The product was shifted towards feeling personal and private. Invite responses were updated to Going / Maybe / Can't Go (instead of Join / Leave). This lowered social pressure and increased responses to give hosts a more accurate preview of their guest list.

Personal Invites & Reminders

Deeper integration with Messenger made invitations feel like direct messages instead of an impersonal broadcast. Social notifications helped people coordinate at the right time.

A Safe Place for Shared Memories

Restrictions were put on the visibility of private events so guests felt like they could discuss and share photos more freely.

After an event, a shared album was automatically created for attendees to add photos

Public Events

Public events were re-created from scratch. Conversations were downplayed in favor of useful information, and tools were given to promoters to help them grow their audience.

Contextual Information

To nudge people into signaling their intent to attend events, we surfaced all the pieces of information needed to make a decision. Cards were added over time to describe the venue, performers, who's going, who might be interested, etc.

Social Discovery

By changing the connection model to going / interested, people could signal interest to their network without committing too much. Over time, this generated more relevant event recommendations and clustered friends with similar tastes.

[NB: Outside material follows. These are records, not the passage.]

/-! ### State.frameCount -/

@[simp] theorem State.frameCount_it (s : State) (i : Nat) : (State.frameCount s i).it = s.it := rfl
@[simp] theorem State.frameCount_time (s : State) (i : Nat) : (State.frameCount s i).time = s.time := rfl
@[simp] theorem State.frameCount_power (s : State) (i : Nat) : (State.frameCount s i).power = s.power := rfl
@[simp] theorem State.frameCount_motion (s : State) (i : Nat) : (State.frameCount s i).motion = s.motion := rfl
@[simp] theorem State.frameCount_rov (s : State) (i : Nat) : (State.frameCount s i).rov = s.rov := rfl
@[simp] theorem State.frameCount_spd (s : State) (i : Nat) : (State.frameCount s i).spd = s.spd := rfl
@[simp] theorem State.frameCount_dis (s : State) (i : Nat) : (State.frameCount s i).dis = s.dis := rfl
@[simp] theorem State.frameCount_rate (s : State) (i : Nat) : (State.frameCount s i).rate = s.rate := rfl
@[simp] theorem State.frameCount_chan (s : State) (i : Nat) : (State.frameCount s i).chan = s.chan := rfl
@[simp] theorem State.frameCount_banks (s : State) (i : Nat) : (State.frameCount s i).banks = s.banks := rfl
@[simp] theorem State.frameCount_dies (s : State) (i : Nat) : (State.frameCount s i).dies = s.dies := rfl
@[simp] theorem State.frameCount_bob (s : State) (i : Nat) : (State.frameCount s i).bob = s.bob := rfl
@[simp] theorem State.frameCount_whorl (s : State) (i : Nat) : (State.frameCount s i).whorl = s.whorl := rfl
@[simp] theorem State.frameCount_spin (s : State) (i : Nat) : (State.frameCount s i).spin = s.spin := rfl
@[simp] theorem State.frameCount_bridges (s : State) (i : Nat) : (State.frameCount s i).bridges = s.bridges := rfl
@[simp] theorem State.frameCount_ports (s : State) (i : Nat) : (State.frameCount s i).ports = s.ports := rfl
@[simp] theorem State.frameCount_loads (s : State) (i : Nat) : (State.frameCount s i).loads = s.loads := rfl
@[simp] theorem State.frameCount_budget (s : State) (i : Nat) : (State.frameCount s i).budget = s.budget := rfl
@[simp] theorem State.frameCount_therm (s : State) (i : Nat) : (State.frameCount s i).therm = s.therm := rfl
@[simp] theorem State.frameCount_dict (s : State) (i : Nat) : (State.frameCount s i).dict = s.dict := rfl
@[simp] theorem State.frameCount_skein (s : State) (i : Nat) : (State.frameCount s i).skein = s.skein := rfl
@[simp] theorem State.frameCount_sup (s : State) (i : Nat) : (State.frameCount s i).sup = s.sup := rfl
@[simp] theorem State.frameCount_card (s : State) (i : Nat) : (State.frameCount s i).card = s.card := rfl
@[simp] theorem State.frameCount_mram (s : State) (i : Nat) : (State.frameCount s i).mram = s.mram := rfl
@[simp] theorem State.frameCount_undo (s : State) (i : Nat) : (State.frameCount s i).undo = s.undo := rfl
@[simp] theorem State.frameCount_freeCtr (s : State) (i : Nat) : (State.frameCount s i).freeCtr = s.freeCtr := rfl
@[simp] theorem State.frameCount_pending (s : State) (i : Nat) : (State.frameCount s i).pending = s.pending := rfl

Timely notifications were instrumental to nudge users to make plans with friends

Tools for Event Creators

Giving promoters insight in their audience helped them grow and use Facebook as their primary distribution channel (and therefore ads, wink wink). We designed dashboards with engagement metrics, ticket link click-throughs, demographics, attendance projections, roles & permissions to that effect.


Beyond Pixels

At Scale, Nuance Matters

Updating the connection model (e.g. Going / Interested) was the smallest, yet most impactful change made for private and public Events. It reframed social expectations and stimulated engagement.

Harnessing the Beast

Facebook is perhaps the most powerful distribution network ever. Investing in the relevance and timeliness of notifications and Newsfeed stories, instead of UI, had drastic effects on user engagement and perceptions of the quality of the service.